Technical information
- Licensing authority: NTC
- Class: B, C, D
- Power: 30,000 watts
- ERP: 96,700 watts

Links
- Webcast: Listen Live
- Website: Eagle FM 95.5

= DWDM-FM =

Radio station in Metro Manila, Philippines

DWDM (95.5 FM), on-air as Eagle FM 95.5, is a radio station in the Philippines owned and operated by the Eagle Broadcasting Corporation. The station's studio and transmitter are located at EBC Bldg., No. 25 Central Ave., Diliman, Quezon City. The station operates daily from 4:00 am to 12:00 midnight.

==History==
===1973–1992: DZBU/DWDM===
The station first went on air in 1973 as DZBU, airing programs from sister station DZEC. In November 1978, it moved to 95.5 FM as DZEC shifted to 1062 AM. It adopted the call letters DWDM in 1981. During the mid-80s, it was known as Diamond 95.5 DM.
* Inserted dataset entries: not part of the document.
-- ==== Sys2Proof/Certificates/Slice0/Obligations.lean ====
section
/-!
DEFINITION. The statements about the model, for the provers. Each docstring names the rules a statement formalises, and
the log entry where a clause is the model's own choice.
-/

open Sys2Proof Sys2Proof.Machine Sys2Proof.Safety

/-! ## The machine -/

/-- One step takes the command at the front of the queue and leaves the rest waiting. With no command waiting the part idles:
the spec has no clock of its own for the block, and this is the model's choice (log entry 4). -/
def Obligations.StepTakesTheFrontCommand : Prop :=
  (∀ (c : Instr) (rest : List Instr) (s : State),
    step { s with pending := c :: rest } = exec c { s with pending := rest }) ∧
  ∀ s : State, step { s with pending := [] } = .next { s with pending := [] }

/-- Every command and event has a next state in every state, and none touches the queue of waiting commands. Three parts of
this are the model's choice: that a term the link cannot spell has one too (log entry 11), that a row naming an event inside a
stimulus answers when its event is not at hand (log entry 1), and that POWER_ON leaves the waiting commands (log entry 16). -/
def Obligations.EveryCommandCompletes : Prop := ∀ (c : Instr) (s : State), ∃ t, exec c s = .next t ∧ t.pending = s.pending

/-- POWER_ON leaves the power-on values of every chapter (R7, R8, R17, R19, R21, R31, R33, R47, R53, R70, R107, R110, R116,
R124, R139, R142, R145, R154, R156, R159, R160, R163, R184), whatever went before. R7 gives the bank, knob and switches of the
side word; that its unused bits are 0 (log entry 6), and that the waiting commands stay (log entry 16), is the model's
choice. -/
def Obligations.PowerOnLeavesThePowerOnState : Prop :=
  ∀ s : State, ∃ t, exec .powerOn s = .next t ∧ t.pending = s.pending ∧
    t.plu = ⟨.searching, 0, 0, none, 0, 0⟩ ∧
    t.slu.link = .searching ∧ t.slu.syncRun = 0 ∧ t.slu.missing = 0 ∧ t.slu.hold = false ∧ t.slu.lossPending = false ∧
    t.divider = ⟨11, 11⟩ ∧ t.numbering = .note ∧ t.rc.countPoint = .route ∧
    (∀ k, k < 128 → t.rc.sets[k]? = some ⟨0, 0⟩) ∧
    t.eq = ⟨[], 0⟩ ∧ t.mq = [] ∧ t.rq = [] ∧ t.lane = ⟨none, .mq⟩ ∧ t.cu = .ready ∧ t.su.flags = 0 ∧
    (∀ k, k < 12 → t.su.mask.getLsbD k = decide (k ≠ 8 ∧ k ≠ 9)) ∧ (∀ k, k < 24 → t.su.counters[k]? = some 0) ∧
    (∀ n : Fin 4, t.tables[n].keyMode = .note ∧ ∀ k, k < 256 → t.tables[n].entries[k]? = some none) ∧
    (∀ i, (t.string i).stage = ⟨0, 0, .opened, none, .disarmed, none, none⟩ ∧ (t.string i).crosstalk = ⟨0, 0⟩ ∧
      (t.string i).profile = ⟨2, 8, 64, 1024, 384, 0, 5, 1, 4, 0, 240, 40, 0, 0, 1, 4, .corrected, false⟩ ∧
      (t.string i).validator = ⟨none, none, 0, []⟩ ∧ (t.string i).grid = none ∧
      (t.string i).tracker = ⟨.muted, none, 0⟩ ∧
      (t.string i).timers.attack.running = false ∧ (t.string i).timers.attack.value = 0 ∧
      (t.string i).timers.release = ⟨false, 0⟩ ∧
      (t.string i).timers.update.running = false ∧ (t.string i).timers.update.value = 0 ∧
      (t.string i).action = ⟨.full, ⟨.source, 0, 0, 0⟩, ⟨.source, 0, 0, 0⟩, ⟨.source, 0, 0, 0⟩, 2, .pass, .glide, .none,
        0, 0, 0, 0, 0, 0, 0⟩ ∧
      (t.string i).record.state = .idle ∧ (t.string i).record.count = 0 ∧ (t.string i).record.sum = 0 ∧
      (t.string i).record.elapsed = 0 ∧ (t.string i).record.minimum = none ∧ (t.string i).record.maximum = none ∧
      (t.string i).record.pending = none)

/-- The state after power-on meets every law that the steps keep. -/
def Obligations.ResetMeetsTheLaws : Prop :=
  EventQueueLaws State.reset ∧ ContextLaw State.reset ∧ NoteLaw State.reset ∧ TimerLaw State.reset ∧
    WaitersFindNoSlot State.reset ∧ QueueBounds State.reset ∧ GridLaw State.reset ∧ SettingsLaw State.reset ∧
    ValidatorLaw State.reset ∧ StageLaw State.reset ∧ RecordLaw State.reset ∧ NoteRangeLaw State.reset ∧
    MessageLaw State.reset ∧ CommandUnitLaw State.reset ∧ LinkLaw State.reset

/-! ## What every step keeps -/

/-- The three laws of the event queue (R145, R146, R149) are kept by every step, with the laws of the open notes they rest
on. -/
def Obligations.StepKeepsTheEventQueueLaws : Prop :=
  ∀ s t : State, step s = .next t → EventQueueLaws s → ContextLaw s → NoteLaw s →
    EventQueueLaws t ∧ ContextLaw t ∧ NoteLaw t

/-- Each timer runs exactly in the tracker states that own it (R71 to R79), in every step. -/
def Obligations.StepKeepsTheTimerLaw : Prop :=
  ∀ s t : State, step s = .next t → ContextLaw s → TimerLaw s → TimerLaw t

/-- No step leaves a reply slot free while a record is WAITING or a command held, or a queue above its size (R154, R156,
R157). -/
def Obligations.StepLeavesNoSlotFreeWhileAProducerWaits : Prop :=
  ∀ s t : State, step s = .next t → WaitersFindNoSlot s → QueueBounds s → WaitersFindNoSlot t ∧ QueueBounds t

/-- Every loaded grid stays well-formed and a string that is not MUTED has one (R52, R53); every setting stays in its range
(R21, R33, R70, R110); the filter value stays a sample and the envelope at most 32,768 (R23, R24). -/
def Obligations.StepKeepsTheGridSettingsAndStageLaws : Prop :=
  ∀ s t : State, step s = .next t →
    (GridLaw s → GridLaw t) ∧ (SettingsLaw s → SettingsLaw t) ∧ (StageLaw s → StageLaw t)

/-- The lock state and the history ring keep their law (R37 to R44), and a measurement record never runs past N periods or T
ticks (R184 to R189). -/
def Obligations.StepKeepsTheValidatorAndRecordLaws : Prop :=
  ∀ s t : State, step s = .next t →
    (SettingsLaw s → ValidatorLaw s → ValidatorLaw t) ∧ (RecordLaw s → RecordLaw t)

/-- Every queued message carries fields in their ranges (R59, R122). -/
def Obligations.StepKeepsTheMessageLaw : Prop :=
  ∀ s t : State, step s = .next t → GridLaw s → SettingsLaw s → StageLaw s → NoteRangeLaw s → MessageLaw s →
    NoteRangeLaw t ∧ MessageLaw t

/-- The links' run counts and the command buffer keep their laws (R3 to R5, R8, R163 to R167). -/
def Obligations.StepKeepsTheLinkAndBufferLaws : Prop :=
  ∀ s t : State, step s = .next t → LinkLaw s → CommandUnitLaw s → LinkLaw t ∧ CommandUnitLaw t

/-! ## The input stage -/

/-- Crosstalk correction, string by string (R21); then the low-pass (R23) and the envelope (R24) at one run of the stage, and
the filter value and envelope a clear leaves. The coefficients are 0 at power-on, and the run touches no flag or counter. Lean's `/` on integers by a positive number is the floor. -/
def Obligations.CorrectionLowPassAndEnvelope : Prop :=
  (∀ (samples : PerString Word) (x : Crosstalk),
    let r := fun i => (samples.get i).toInt
    let saturated := fun v : Int => max (-32768) (min 32767 v)
    correctedSample samples x .s1 = saturated (r .s1 - x.kLo * r .s2 / 256) ∧
    correctedSample samples x .s2 = saturated (r .s2 - (x.kLo * r .s3 + x.kHi * r .s1) / 256) ∧
    correctedSample samples x .s3 = saturated (r .s3 - (x.kLo * r .s4 + x.kHi * r .s2) / 256) ∧
    correctedSample samples x .s4 = saturated (r .s4 - (x.kLo * r .s5 + x.kHi * r .s3) / 256) ∧
    correctedSample samples x .s5 = saturated (r .s5 - (x.kLo * r .s6 + x.kHi * r .s4) / 256) ∧
    correctedSample samples x .s6 = saturated (r .s6 - x.kHi * r .s5 / 256)) ∧
  (∀ (samples : PerString Word) (i : StringNo), correctedSample samples ⟨0, 0⟩ i = (samples.get i).toInt) ∧
  (∀ i, (State.reset.string i).crosstalk = ⟨0, 0⟩) ∧ (∀ i r s, (leaveStage i r s).su = s.su) ∧
  (∀ b : StringBlock, b.clearStage.stage.y = 0 ∧ b.clearStage.stage.e = 0) ∧
  ∀ (samples : PerString Word) (n : BitVec 24) (i : StringNo) (b : StringBlock),
    let c := correctedSample samples b.crosstalk i
    let r := runStage samples n i b
    r.stage.y = b.stage.y + (c - b.stage.y) / 2 ^ b.profile.lowPass ∧
    min c b.stage.y ≤ r.stage.y ∧ r.stage.y ≤ max c b.stage.y ∧
    (b.profile.lowPass = 0 → r.stage.y = c) ∧
    (r.stage.e : Int) = max |r.stage.y| (b.stage.e - b.stage.e / 2 ^ b.profile.decay) ∧
    (b.stage.e < 2 ^ b.profile.decay → (r.stage.e : Int) = max |r.stage.y| b.stage.e)

/-- The edge an arrival chooses, the onset gate and the trough, by tracker state (R25 to R27). -/
def Obligations.EdgeGateAndTrough : Prop :=
  ∀ (samples : PerString Word) (n : BitVec 24) (i : StringNo) (b : StringBlock),
    let r := runStage samples n i b
    let p := b.profile
    let e := r.stage.e
    let restrike := ∃ low, b.stage.trough = some low ∧ 0 < p.restrikeRise ∧ low + p.restrikeRise ≤ e
    let open_ := b.tracker.state = .sounding ∨ b.tracker.state = .releasing
    (p.thOn ≤ e → r.stage.gate = .shut) ∧ (e < p.thOff → e < p.thOn → r.stage.gate = .opened) ∧
    (p.thOff ≤ e → e < p.thOn → r.stage.gate = b.stage.gate) ∧
    (r.edge = some .onset ↔ b.tracker.state = .silent ∧ b.stage.gate = .opened ∧ p.thOn ≤ e) ∧
    (r.edge = some .restrike ↔ open_ ∧ restrike) ∧
    (r.edge = some .fall ↔
      (b.tracker.state = .attack ∧ e < p.thOff) ∨ (b.tracker.state = .sounding ∧ e < p.thOff ∧ ¬restrike)) ∧
    (r.edge = some .rise ↔ b.tracker.state = .releasing ∧ p.thOn ≤ e ∧ ¬restrike) ∧
    (open_ → restrike → r.stage.trough = some e) ∧ (open_ → ¬restrike → r.stage.trough = b.stage.trough.map (min · e)) ∧
    (¬open_ → r.stage.trough = b.stage.trough)

/-- The crossing detector and raw period delivery at one run of the stage (R28 to R30). `seen` is the tentative time after
the look for a crossing; H is at least 1, as R33 has it. -/
def Obligations.CrossingAndRawPeriod : Prop :=
  ∀ (samples : PerString Word) (n : BitVec 24) (i : StringNo) (b : StringBlock), 1 ≤ b.profile.halfBand →
    let r := runStage samples n i b
    let old := b.stage
    let half : Int := b.profile.halfBand
    let time := BitVec.ofInt 32 (256 * ((n.toNat : Int) - 1) + 256 * (-old.y) / (r.stage.y - old.y))
    let seen := if old.detector = .armed ∧ old.y < 0 ∧ 0 ≤ r.stage.y then some time else old.tentative
    let commits := old.detector = .armed ∧ half ≤ r.stage.y
    let aged := ∃ prev, old.committed = some prev ∧ 524287 < (256 * n.setWidth 32 - prev).toNat
    (commits → r.stage.detector = .disarmed ∧ r.stage.tentative = none) ∧
    (¬commits → r.stage.y ≤ -half → r.stage.detector = .armed ∧
      r.stage.tentative = if old.detector = .armed then seen else none) ∧
    (¬commits → -half < r.stage.y → r.stage.detector = old.detector ∧ r.stage.tentative = seen) ∧
    (∀ now, commits → seen = some now → old.committed = none → r.stage.committed = some now ∧ r.period = none) ∧
    (∀ now prev, commits → seen = some now → old.committed = some prev →
      ((now - prev).toNat < 4096 → r.stage.committed = some prev ∧ r.period = none) ∧
      (4096 ≤ (now - prev).toNat → (now - prev).toNat ≤ 524287 →
        r.stage.committed = some now ∧ r.period = some (now - prev).toNat) ∧
      (524287 < (now - prev).toNat → r.stage.committed = some now ∧ r.period = none)) ∧
    (¬commits → r.period = none ∧ (aged → r.stage.committed = none) ∧ (¬aged → r.stage.committed = old.committed))

/-! ## The period validator -/

/-- The agreement test (R36), with its asymmetry and the figures of its rule. -/
def Obligations.AgreementTest : Prop :=
  (∀ shift p q : Nat, agree shift p q = true ↔ |(p : Int) - q| * 2 ^ shift ≤ q) ∧
  (∃ shift p q, 3 ≤ shift ∧ shift ≤ 8 ∧ 4096 ≤ p ∧ p ≤ 524287 ∧ 4096 ≤ q ∧ q ≤ 524287 ∧
    agree shift p q = true ∧ agree shift q p = false) ∧
  (∀ shift p q : Nat, shift ≤ 8 → p ≤ 524287 → q ≤ 524287 → |(p : Int) - q| * 2 ^ shift ≤ 134217472) ∧
  Profile.powerOn.agreement = 5 ∧
  agree 5 148992 149500 = true ∧ agree 5 99600 111785 = false
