-- ==== Sys2Proof/Laws/Crossing.lean ====
section
/-!
SUPPORT. What a message's crossing of the points can do: it leaves everything but the event queue, the monitor queue, the
counters and the status unit as it stood, and the queues change only as the admission rules give.
-/

namespace Sys2Proof.Machine

/-- Everything but the two message queues, the counter sets and the status unit is as it stood. -/
structure QueuesOnly (s t : State) : Prop where
  plu : t.plu = s.plu
  slu : t.slu = s.slu
  strings : t.strings = s.strings
  divider : t.divider = s.divider
  tables : t.tables = s.tables
  numbering : t.numbering = s.numbering
  countPoint : t.rc.countPoint = s.rc.countPoint
  rq : t.rq = s.rq
  lane : t.lane = s.lane
  cu : t.cu = s.cu
  mask : t.su.mask = s.su.mask
  pending : t.pending = s.pending

theorem QueuesOnly.refl (s : State) : QueuesOnly s s := ⟨rfl, rfl, rfl, rfl, rfl, rfl, rfl, rfl, rfl, rfl, rfl, rfl⟩

theorem QueuesOnly.trans {s t u : State} (h : QueuesOnly s t) (k : QueuesOnly t u) : QueuesOnly s u :=
  ⟨k.plu.trans h.plu, k.slu.trans h.slu, k.strings.trans h.strings, k.divider.trans h.divider, k.tables.trans h.tables,
    k.numbering.trans h.numbering, k.countPoint.trans h.countPoint, k.rq.trans h.rq, k.lane.trans h.lane, k.cu.trans h.cu,
    k.mask.trans h.mask, k.pending.trans h.pending⟩

theorem QueuesOnly.string {s t : State} (h : QueuesOnly s t) (i : StringNo) : t.string i = s.string i := by
  simp [State.string, h.strings]

/-! ## The monitor queue -/

theorem placeMonitor_queuesOnly (m : Message) (s : State) : QueuesOnly s (s.placeMonitor m) := by
  unfold State.placeMonitor
  split <;> constructor <;> simp

@[simp] theorem placeMonitor_eq (m : Message) (s : State) : (s.placeMonitor m).eq = s.eq := by
  unfold State.placeMonitor
  split <;> simp

@[simp] theorem placeMonitor_rc (m : Message) (s : State) : (s.placeMonitor m).rc = s.rc := by
  unfold State.placeMonitor
  split <;> simp

/-- The monitor queue takes the message at its tail, dropping its head first when it holds 16 (R154). -/
theorem placeMonitor_mq (m : Message) (s : State) :
    (s.placeMonitor m).mq = if s.mq.length < 16 then s.mq ++ [m] else s.mq.tail ++ [m] := by
  unfold State.placeMonitor Config.monitorQueueSize
  split <;> simp

/-- The monitor queue never outgrows 16 messages (R154). -/
theorem placeMonitor_bound (m : Message) (s : State) (h : s.mq.length ≤ 16) : (s.placeMonitor m).mq.length ≤ 16 := by
  rw [placeMonitor_mq]
  split <;> simp <;> omega

/-! ## Counting -/

theorem countMessage_queuesOnly (index : Option Nat) (m : Message) (s : State) : QueuesOnly s (s.countMessage index m) := by
  cases index <;> exact ⟨rfl, rfl, rfl, rfl, rfl, rfl, rfl, rfl, rfl, rfl, rfl, rfl⟩

@[simp] theorem countMessage_eq (index : Option Nat) (m : Message) (s : State) : (s.countMessage index m).eq = s.eq := by
  cases index <;> rfl

@[simp] theorem countMessage_mq (index : Option Nat) (m : Message) (s : State) : (s.countMessage index m).mq = s.mq := by
  cases index <;> rfl

@[simp] theorem countMessage_su (index : Option Nat) (m : Message) (s : State) : (s.countMessage index m).su = s.su := by
  cases index <;> rfl

/-! ## Admission -/

theorem admit_queuesOnly (reserves : Bool) (m : Message) (s : State) : QueuesOnly s (admitMessage reserves m s).state := by
  unfold admitMessage
  split <;> (try unfold admitOne) <;> (try unfold admitReserving) <;> (try unfold admitPitch) <;> (try unfold admitEnd) <;>
    (repeat' split) <;> constructor <;> simp

@[simp] theorem admit_mq (reserves : Bool) (m : Message) (s : State) : (admitMessage reserves m s).state.mq = s.mq := by
  unfold admitMessage
  split <;> (try unfold admitOne) <;> (try unfold admitReserving) <;> (try unfold admitPitch) <;> (try unfold admitEnd) <;>
    (repeat' split) <;> simp

@[simp] theorem admit_rc (reserves : Bool) (m : Message) (s : State) : (admitMessage reserves m s).state.rc = s.rc := by
  unfold admitMessage
  split <;> (try unfold admitOne) <;> (try unfold admitReserving) <;> (try unfold admitPitch) <;> (try unfold admitEnd) <;>
    (repeat' split) <;> simp

/-- What an admission does to the event queue, rule by rule; a refused copy leaves it as it was (R136, R146 to R149). -/
def AdmissionEffect (m : Message) (q : EventQueue) (admitted : Bool) (after : EventQueue) : Prop :=
  (admitted = false ∧ after = q) ∨
    (admitted = true ∧ m.isStart = true ∧ q.entries.length + q.reserved + 2 ≤ 64 ∧
      after = ⟨q.entries ++ [m], q.reserved + 1⟩) ∨
    (admitted = true ∧ q.entries.length + q.reserved + 1 ≤ 64 ∧ after = ⟨q.entries ++ [m], q.reserved⟩ ∧
      (m.isPitch = true → q.entries.any (·.isPitchOf m.string) = false)) ∨
    (admitted = true ∧ m.isPitch = true ∧ q.entries.any (·.isPitchOf m.string) = true ∧
      after = ⟨q.entries.map fun k => if k.isPitchOf m.string then replacedPitch k m else k, q.reserved⟩) ∨
    (admitted = true ∧ (∃ cause, m.body = .noteEnd cause) ∧ m.injected = false ∧
      after = ⟨(q.entries.filter fun k => !k.isPitchOf m.string) ++ [m], q.reserved - 1⟩)

/-- R147. -/
theorem admitOne_effect (m : Message) (s : State) (h : m.isPitch = false) :
    AdmissionEffect m s.eq (admitOne m s).admitted (admitOne m s).state.eq := by
  unfold admitOne EventQueue.load Config.eventQueueSize EventQueue.enqueue
  split
  · rename_i hq; exact .inr (.inr (.inl ⟨rfl, hq, rfl, by simp [h]⟩))
  · exact .inl ⟨rfl, rfl⟩

/-- R146. -/
theorem admitReserving_effect (m : Message) (s : State) (h : m.isStart = true) :
    AdmissionEffect m s.eq (admitReserving m s).admitted (admitReserving m s).state.eq := by
  unfold admitReserving EventQueue.load Config.eventQueueSize EventQueue.enqueue
  split
  · rename_i hq; exact .inr (.inl ⟨rfl, h, hq, rfl⟩)
  · exact .inl ⟨rfl, rfl⟩

/-- R149. -/
theorem admitPitch_effect (m : Message) (s : State) (h : m.isPitch = true) :
    AdmissionEffect m s.eq (admitPitch m s).admitted (admitPitch m s).state.eq := by
  unfold admitPitch EventQueue.load Config.eventQueueSize EventQueue.enqueue
  split
  · rename_i hq; exact .inr (.inr (.inr (.inl ⟨rfl, h, hq, rfl⟩)))
  · rename_i hq
    split
    · rename_i hr; exact .inr (.inr (.inl ⟨rfl, hr, rfl, fun _ => by simpa using hq⟩))
    · exact .inl ⟨rfl, rfl⟩

/-- R148. -/
theorem admitEnd_effect (m : Message) (s : State) (cause : EndCause) (h : m.body = .noteEnd cause) (hi : m.injected = false) :
    AdmissionEffect m s.eq (admitEnd m s).admitted (admitEnd m s).state.eq :=
  .inr (.inr (.inr (.inr ⟨rfl, ⟨cause, h⟩, hi, rfl⟩)))

/-- Every admission has the effect one of the rules gives (R146 to R149). -/
theorem admit_effect (reserves : Bool) (m : Message) (s : State) :
    AdmissionEffect m s.eq (admitMessage reserves m s).admitted (admitMessage reserves m s).state.eq := by
  cases hb : m.body with
  | noteStart =>
    cases reserves
    · simpa [admitMessage, hb] using admitOne_effect m s (by simp [Message.isPitch, hb])
    · simpa [admitMessage, hb] using admitReserving_effect m s (by simp [Message.isStart, hb])
  | pitch => simpa [admitMessage, hb] using admitPitch_effect m s (by simp [Message.isPitch, hb])
  | restrike => simpa [admitMessage, hb] using admitOne_effect m s (by simp [Message.isPitch, hb])
  | noteEnd cause =>
    cases hi : m.injected
    · simpa [admitMessage, hb, hi] using admitEnd_effect m s cause hb hi
    · simpa [admitMessage, hb, hi] using admitOne_effect m s (by simp [Message.isPitch, hb])
  | tune => simp [admitMessage, hb, AdmissionEffect]

/-- A refused copy leaves the event queue as it was (R136). -/
theorem admit_refused (reserves : Bool) (m : Message) (s : State) (h : (admitMessage reserves m s).admitted = false) :
    (admitMessage reserves m s).state.eq = s.eq := by
  have := admit_effect reserves m s
  rw [AdmissionEffect, h] at this
  simpa using this

/-! ## ROUTE and ADMIT -/

theorem admitStage_queuesOnly (reserves : Bool) (index : Option Nat) (m : Message) (s : State) :
    QueuesOnly s (admitStage reserves index m s).state := by
  unfold admitStage
  simp only
  split
  · exact (admit_queuesOnly reserves m s).trans (countMessage_queuesOnly _ _ _)
  · exact admit_queuesOnly reserves m s

/-- Counting at ADMIT does not change what the queue answers or holds (R136, R141). -/
theorem admitStage_eq (reserves : Bool) (index : Option Nat) (m : Message) (s : State) :
    (admitStage reserves index m s).admitted = (admitMessage reserves m s).admitted ∧
      (admitStage reserves index m s).state.eq = (admitMessage reserves m s).state.eq ∧
      (admitStage reserves index m s).state.mq = s.mq := by
  unfold admitStage
  simp only
  split
  · rename_i h; simp [h.1]
  · simp

theorem routeStage_queuesOnly (v : Verdict) (index : Option Nat) (m : Message) (s : State) :
    QueuesOnly s (routeStage v index m s) := by
  have h : QueuesOnly s (if v.copies then s.placeMonitor { m with monitor := true } else s) := by
    split
    · exact placeMonitor_queuesOnly _ s
    · exact QueuesOnly.refl s
  unfold routeStage
  generalize (if v.copies then s.placeMonitor { m with monitor := true } else s) = r at h
  by_cases hc : v.offers = true ∧ r.rc.countPoint = .route
  · simpa [hc] using h.trans (countMessage_queuesOnly index m r)
  · simpa only [if_neg hc] using h

@[simp] theorem routeStage_eq (v : Verdict) (index : Option Nat) (m : Message) (s : State) :
    (routeStage v index m s).eq = s.eq := by
  unfold routeStage
  simp only
  split <;> split <;> simp

/-- An admission reads the event queue and the status unit alone: where these agree, so do its result and what it leaves in
them (R146 to R149). -/
theorem admit_congr (reserves : Bool) (m : Message) {s t : State} (eq : s.eq = t.eq) (su : s.su = t.su) :
    (admitMessage reserves m s).admitted = (admitMessage reserves m t).admitted ∧
      (admitMessage reserves m s).state.eq = (admitMessage reserves m t).state.eq ∧
      (admitMessage reserves m s).state.su = (admitMessage reserves m t).state.su := by
  unfold admitMessage admitOne admitReserving admitPitch admitEnd
  simp only [eq]
  split <;> (repeat' split) <;> simp_all [State.causeFlag, State.bumpCounter]

/-- What ROUTE leaves in the status unit: what placing the monitor copy leaves there (R134). -/
@[simp] theorem routeStage_su (v : Verdict) (index : Option Nat) (m : Message) (s : State) :
    (routeStage v index m s).su = if v.copies then (s.placeMonitor { m with monitor := true }).su else s.su := by
  unfold routeStage
  simp only
  split <;> split <;> simp

/-- What ROUTE leaves in the monitor queue (R134). -/
@[simp] theorem routeStage_mq (v : Verdict) (index : Option Nat) (m : Message) (s : State) :
    (routeStage v index m s).mq = if v.copies then (s.placeMonitor { m with monitor := true }).mq else s.mq := by
  unfold routeStage
  simp only
  split <;> split <;> simp

/-- A crossing of ROUTE and ADMIT touches the queues, the counter sets and the status unit alone (R130). -/
theorem crossRoute_queuesOnly (verdict route : Verdict) (withheld reserves : Bool) (index : Option Nat) (m : Message)
    (s : State) : QueuesOnly s (crossRoute verdict route withheld reserves index m s).state := by
  unfold crossRoute
  simp only
  split
  · exact (routeStage_queuesOnly _ _ _ s).trans (admitStage_queuesOnly _ _ _ _)
  · exact routeStage_queuesOnly _ _ _ s

/-- A copy that is not offered is not admitted, and the event queue is as it was (R130, R136). -/
theorem crossRoute_not_admitted (verdict route : Verdict) (withheld reserves : Bool) (index : Option Nat) (m : Message)
    (s : State) (h : (crossRoute verdict route withheld reserves index m s).admitted = false) :
    (crossRoute verdict route withheld reserves index m s).state.eq = s.eq := by
  unfold crossRoute at h ⊢
  simp only at h ⊢
  split at h
  · rename_i ho
    rw [if_pos ho]
    have := admitStage_eq reserves index m (routeStage (verdict.higher route) index m s)
    rw [this.2.1, admit_refused _ _ _ (this.1 ▸ h), routeStage_eq]
  · rename_i ho
    rw [if_neg ho]
    exact routeStage_eq _ _ _ s

/-- An admitted copy left ROUTE at PASS or COPY, was not withheld, and the event queue changed as its admission gives (R133,
R136). -/
theorem crossRoute_admitted (verdict route : Verdict) (withheld reserves : Bool) (index : Option Nat) (m : Message)
    (s : State) (h : (crossRoute verdict route withheld reserves index m s).admitted = true) :
    (verdict.higher route).offers = true ∧ withheld = false ∧
      ∃ r : State, r.eq = s.eq ∧ QueuesOnly s r ∧ (admitMessage reserves m r).admitted = true ∧
        (crossRoute verdict route withheld reserves index m s).state.eq = (admitMessage reserves m r).state.eq := by
  unfold crossRoute at h ⊢
  simp only at h ⊢
  split at h
  · rename_i ho
    rw [if_pos ho]
    have := admitStage_eq reserves index m (routeStage (verdict.higher route) index m s)
    exact ⟨ho.1, by simpa using ho.2, routeStage (verdict.higher route) index m s, routeStage_eq _ _ _ s,
      routeStage_queuesOnly _ _ _ s, this.1 ▸ h, this.2.1⟩
  · simp at h

theorem crossAdmit_queuesOnly (verdict : Verdict) (index : Option Nat) (m : Message) (s : State) :
    QueuesOnly s (crossAdmit verdict index m s).state := by
  unfold crossAdmit
  simp only
  split
  · exact admitStage_queuesOnly _ _ _ s
  · exact QueuesOnly.refl s

theorem crossTracker_queuesOnly (i : StringNo) (c : NoteContext) (withheld : Bool) (m : TrackerMessage) (s : State) :
    QueuesOnly s (crossTracker i c withheld m s).state :=
  crossRoute_queuesOnly _ _ _ _ _ _ s

/-! ## Verdicts (R131) -/

theorem Verdict.rank_le_higher_left (v w : Verdict) : v.rank ≤ (v.higher w).rank := by
  cases v <;> cases w <;> decide

theorem Verdict.rank_le_higher_right (v w : Verdict) : w.rank ≤ (v.higher w).rank := by
  cases v <;> cases w <;> decide

@[simp] theorem Verdict.pass_higher (w : Verdict) : Verdict.pass.higher w = w := by
  cases w <;> rfl

end Sys2Proof.Machine
end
===1992–2001: Pinoy Radio===
In 1992, the station became Pinoy Radio DM 95.5 and adopted an all-OPM format and pioneering the use of mixed Filipino-English by its DJs. It also launched the Pinoy Music Awards to honor OPM artists.

===2001–2007: DWDM 95.5===
In 2001, the station was relaunched as DWDM 95.5, a fully automated adult contemporary station with the slogan "Feel Your Music". It played music from the 90s to the present on weekdays, rock on weeknights ("Fascinating Refreshing Classics"), and music from the 70s and 80s on weekends.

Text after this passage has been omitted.